In my opinion this is essential. I used my SY135 with my Canon 6D in January this year and took a photo of the focus position after using the autofocus routine in the ASIair and checking with a BM, this was the result:

 

No two lens are identical, no two cameras are identical. The back focus of the cameras themselves is subject to a manufacturing tolerance so in the case of a ZWO camera you cannot be sure it is spot on 6.5mm. I fail to understand how some people state the definitive spacing is 44mm (say) for the SY135 when used with a ZWO camera. Filter thickness will have affect the spacing. I use 1mm Astronomik filters so in theory they affect the spacing by ~0.33mm.

Haha! You would like to think so! Again, this is my opinion only, but the SY135 is a consumer dslr lens not a dedicated astrograph. If you are lucky it will be a good one. (I recently bought a dedicated astrograph lens which had been tested prior to despatch but it still didn't perform as one would expect; I am awaiting a replacement).
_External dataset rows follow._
theorem counterReads : Claims.CounterReads := by
  intro s htm
  have hheader {P : Nat} (hdie : s.dieOn P = true) (hblock : s.blockOpen P = true) (hassigned : pageAssigned P = true) (hP : P < 8192) :
      s.headerOpen P = true := by
    have hreach : s.reachable P = true := by
      simp only [State.blockOpen, Bool.and_eq_true] at hblock
      exact hblock.1.1
    simp [State.headerOpen, htm, hdie, hreach, hassigned, hP]
  have hread (off : Nat) : exec (.counterReadRearm off 4) s = .next (s.hostRead off 4) := congrArg Host.Outcome.next (s.onTm_on _ htm)
  refine ⟨fun P o i f hopen hblock hlo ho halign hgate hspray hgood hplaces hlat hw hacc => ?_, fun hblock => ?_, fun hblock => ?_,
    fun hfeOn hblock hgood => ?_, fun hblock => ?_⟩
  · intro u hfe hder
    have hexec : exec (.counterLoReadLatch (P * 4096 + o) .bar0 4) s = .next (s.hostRead (P * 4096 + o) 4) :=
      congrArg Host.Outcome.next (s.onTm_on _ htm)
    have hval : (if P < 4096 then u.derivedFe f (P - pageBase P) i else u.derivedTm f (P - pageBase P) i) = none := by
      split <;> assumption
    have hlatch : u.readLatch P ⟨f, i, 0, false⟩ =
        { u with hiLatch := SMap.put 0 u.hiLatch (f.key (P - pageBase P) i) (bits (s.rfp f (P - pageBase P) i) 32 32) } := by
      unfold State.readLatch
      simp only [hlat, hval, Bool.not_false, Bool.and_self, if_true, Option.getD_none, u, s.rfp_hostAccess]
    refine ⟨_, hexec, ?_⟩
    rw [State.hostRead_block hopen hblock hlo ho halign hgood, State.blockRead_single hplaces hgate hspray hacc (.inr hw) hfe hder,
      s.rfp_hostAccess, Nat.mod_mod, hlatch, State.rearm_frame]
    generalize State.sc (State.rearm _ P o) = x
    generalize State.tr (State.rearm _ P o) = y
    rw [show u = _ from s.hostAccess_frame .host P]
    exact ⟨rfl, SMap.get_put_same _ _ _ _, rfl⟩
  · obtain ⟨lat, hd, hhost⟩ := State.hostRead_rearm (s := s) (P := 4156) (o := 0x120) (f := TM_SAMPLE.SAMPLE_DROP.COUNT)
      (hheader htm hblock (by decide +kernel) (by decide)) hblock (by decide) (by decide) (by decide) (fun h => absurd h (by decide)) (by decide +kernel)
      (by decide +kernel) (by decide) (by decide) (by decide) (by decide) rfl rfl
    exact ⟨_, (hread _).trans (congrArg Host.Outcome.next hhost), rfl, rfl, rfl⟩
  · obtain ⟨lat, hd, hhost⟩ := State.hostRead_rearm (s := s) (P := 4148) (o := TM_CHAN.STALE_DROP.COUNT.off) (f := TM_CHAN.STALE_DROP.COUNT)
      (hheader htm hblock (by decide +kernel) (by decide)) hblock (by decide) (by decide) (by decide) (fun h => absurd h (by decide)) (by decide +kernel)
      (by decide +kernel) (by decide) (by decide) (by decide) (by decide) rfl rfl
    exact ⟨_, (hread _).trans (congrArg Host.Outcome.next hhost), rfl, rfl, rfl⟩
  · obtain ⟨lat, hd, hhost⟩ := State.hostRead_rearm (s := s) (P := 77) (o := FE_TRACE.TRACE_DROP.COUNT.off) (f := FE_TRACE.TRACE_DROP.COUNT)
      (hheader hfeOn hblock (by decide +kernel) (by decide)) hblock (by decide) (by decide) (by decide) (fun _ => hgood) (by decide +kernel)
      (by decide +kernel) (by decide) (by decide) (by decide) (by decide) rfl rfl
    exact ⟨_, (hread _).trans (congrArg Host.Outcome.next hhost), rfl, rfl, rfl⟩
  · obtain ⟨lat, hd, hhost⟩ := State.hostRead_rearm (s := s) (P := 4178) (o := TM_PERF.TRACE_DROP.COUNT.off) (f := TM_PERF.TRACE_DROP.COUNT)
      (hheader htm hblock (by decide +kernel) (by decide)) hblock (by decide) (by decide) (by decide) (fun h => absurd h (by decide)) (by decide +kernel)
      (by decide +kernel) (by decide) (by decide) (by decide) (by decide) rfl rfl
    exact ⟨_, (hread _).trans (congrArg Host.Outcome.next hhost), rfl, rfl, rfl⟩
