-- ==== Sys2Proof/Machine/State.lean ====
section
/-! DEFINITION. The state of the block as plain data, the reasons a step can stop, and the state right after reset.
Each field's comment gives its width, the rule that names it and its value at reset; `INVENTORY.md` lists the same.
A part below that stands in a domain a full reset powers down has a `.reset` of its own, which `RESET_ASSERT` writes. -/

namespace Sys2Proof.Machine
open Sys2Proof

/-- The machine stops with a fault. NOBODY RAISES ONE: the manual gives every command of the table an effect or says
that it has none, so the type is empty and no step can answer `.fault` (log 5). Safe. -/
inductive Fault where
deriving DecidableEq, Repr

/-- No meaning for the command. -/
inductive Refusal where
  /-- The dispatcher's arm of a command that is not modelled yet raises it. Safe: the machine stops. -/
  | notModelled (mnemonic : String)
deriving DecidableEq, Repr

/-! ## Records -/

/-- A 16-byte record (R330, R331), in the fields of its kind. -/
inductive Stitch where
  /-- kinds 0x00 to 0x03 (R334) -/
  | edge (ch : Chan) (angleState : BitVec 2) (time : BitVec 64) (count : BitVec 40) (angle : BitVec 16)
  /-- kinds 0x04 to 0x07 (R334) -/
  | tick (ch : Chan) (angleState : BitVec 2) (time : BitVec 64) (count : BitVec 40) (angle : BitVec 16)
  /-- kind 0x08 (R344) -/
  | value (ch : Chan) (v : BitVec 64) (aux : BitVec 32) (index status code : Byte)
  /-- kind 0x09 (R340) -/
  | headEnd (ch : Chan) (time : BitVec 64) (count : BitVec 48) (flags : Byte)
  /-- kind 0x0A (R341) -/
  | headStart (ch : Chan) (length gateCount : BitVec 44) (stamps : BitVec 32)
  /-- kind 0x10 (R293) -/
  | gap (ch : Chan) (time : BitVec 64) (count : BitVec 40) (dropped : BitVec 16)
  /-- kind 0x11 (R337): part 0 is `false` -/
  | calGap (ch : Chan) (time : BitVec 64) (count : BitVec 40) (part rejoin : Bool)
  /-- kind 0x12 (R339) -/
  | brace (time : BitVec 64) (part : Bool) (cycles : BitVec 40)
  /-- kind 0x13 (R182) -/
  | yarnStart (ch : Chan) (time : BitVec 64) (count : BitVec 40) (yarn : BitVec 16)
  /-- kind 0x14 (R182) -/
  | yarnEnd (ch : Chan) (time : BitVec 64) (count : BitVec 40) (yarn : BitVec 16)
  /-- kind 0x15 (R392) -/
  | flush (time : BitVec 64) (discarded : BitVec 32) (raw shelf : Bool)
  /-- kind 0x16, queue 1 (R300) -/
  | queueReset (time : BitVec 64) (stitches markers : BitVec 16) (mask : Byte)
  /-- kind 0x16, queues 2 and 3 (R389) -/
  | storeReset (time : BitVec 64) (discarded : BitVec 32) (st : StoreId)
  /-- kind 0x17 (R233) -/
  | phase (time : BitVec 64) (interval : BitVec 40) (event type : BitVec 2)
  /-- kind 0x18 (R422) -/
  | again (time : BitVec 64) (seq : BitVec 32) (session : BitVec 16)
  /-- kind 0x19 (R101, R336) -/
  | drift (time : BitVec 64) (reading : BitVec 16) (pin dir latched observed : Byte)
deriving DecidableEq, Repr

/-- A record on its way to the packer: the session it was formed in and its full time (R45). -/
structure Item where
  st : Stitch
  session : BitVec 16
  full : Nat
deriving DecidableEq, Repr

/-- An entry of the merge: the stitch, and its number in the order its channel formed stitches (log 10). -/
structure MergeEntry where
  item : Item
  no : Nat
deriving DecidableEq, Repr

/-- A stamp as the stamp engine forms it and the statistics engine keeps it (R204, R251). -/
structure StampRec where
  full : Nat
  count : BitVec 48
  angle : BitVec 16
  angleState : BitVec 2
  /-- instant of the tick that armed it, full time -/
  tick : Nat
  /-- it is an edge stamp -/
  isEdge : Bool
  /-- session and yarn it was formed in -/
  session : BitVec 16
  yarn : BitVec 16
  /-- the stretches of stamping of every channel as it formed: no sample spans two (R253) -/
  segs : Per8 Nat
deriving DecidableEq, Repr

/-- A stitch on its way from its edge or expiry instant to the statistics engine and the merge (R25, R671): its angle and
angle state are captured at `captureAt` (R204), and it arrives at both at `at_`. -/
structure Flight where
  stamp : StampRec
  slots : List (Fin 16)
  no : Nat
  captureAt : Nat
  /-- angle and angle state have been captured -/
  taken : Bool
  at_ : Nat
deriving DecidableEq, Repr

/-- A drop run (R292): the refusal that began it, the refusals counted, and the formation numbers of the stitch refused
first and of the latest-formed one (log 10). -/
structure DropRun where
  time : BitVec 64
  count : BitVec 40
  refused : Nat
  lowNo : Nat
  highNo : Nat
  session : BitVec 16
deriving DecidableEq, Repr

/-- A readied gap marker in its channel's register (R293, R294), and the cycle in which it was readied. -/
structure GapReg where
  item : Item
  lowNo : Nat
  highNo : Nat
  since : Nat
deriving DecidableEq, Repr

/-- The body of a skein. -/
inductive Body where
  /-- raw: the count-high word (R311) and the records -/
  | raw (high : Per8 Byte) (recs : List Stitch)
  /-- summary: result stitches -/
  | results (recs : List Stitch)
  /-- a control skein's bytes -/
  | bytes (b : List Byte)
deriving DecidableEq, Repr

/-- A closed skein (R323, R324). The wire form, with its CRC, is `Skein.wire` in `Machine/Formats.lean`. -/
structure Skein where
  /-- TYPE (R325) -/
  typ : BitVec 6
  session : BitVec 16
  era : BitVec 16
  /-- sequence number (R318) -/
  seq : BitVec 32
  /-- unit ID (R324) -/
  unit : BitVec 4
  tsb : Byte
  tsh : BitVec 16
  /-- close reason (R309) -/
  reason : BitVec 3
  /-- FLAGS[30] (R309) -/
  cont : Bool
  body : Body
  /-- closed as part of an introduction, so it goes to the introduction store (R359) -/
  intro : Bool
  /-- place in close order, which orders the drain (R417) -/
  closeNo : Nat
  /-- cycle in which it closed, which orders the numbers of one cycle (R318) -/
  inCycle : Nat
deriving DecidableEq, Repr

/-! ## Time, keep domain, straps -/

/-- The start reasons of R579 as the session start record carries them, and what else it carries (R62). -/
structure StartRecord where
  newSession : BitVec 16
  prevSession : BitVec 16
  reason : Byte
  source : BitVec 2
  keepLost : Bool
  offTicks : BitVec 40
  originId : BitVec 4
  originSession : BitVec 16
  leadId : BitVec 4
  swOldTime : BitVec 64
  swOldEra : BitVec 16
  swNewTime : BitVec 64
  swNewEra : BitVec 16
  swCounts : Per8 (BitVec 48)
deriving DecidableEq, Repr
Well mine is! I guess it comes down to the quality of the flats.

This is my current setup - I've been through so many iterations and variations I've lost count.

I am sure there is no misalignment or droop and the NB filters I use focus in the middle of the 'L' and I still have a slightly dodgy corner. It is what it is and I am happy :) 

 

 

HTH

Adrian

P.S. I am also a firm believer in using a step-down-ring and not using the aperture control on the lens. I use a 49mm sdr so the lens operates at about f2.6 and you don't get facets around the stars.

 

 

Hi Adrain, thanks and that helps a lot. I've just run a pic through ASTAP and I have 24% tilt with the Poseidon-C. Good news since things can only get better. Think I'll go down the Astro Essentials Samyang Lens to M48 adapter route then shim the back focus so it's in the "L". I've also just put my SY lens on a Cannon  600D and it focuses inside the L. Both my cooled cameras are way outside. Looks like the 44mm backfocus on these lenses is a ballpark figure when used with astro cameras. Interesting you have no tilt when using a Canon camera! Again thanks.

6 hours ago, ollypenrice said:

I did post this 2 panel done with Paul Kummer and Peter Woods on the DSI board but here it is for Samyang lovers.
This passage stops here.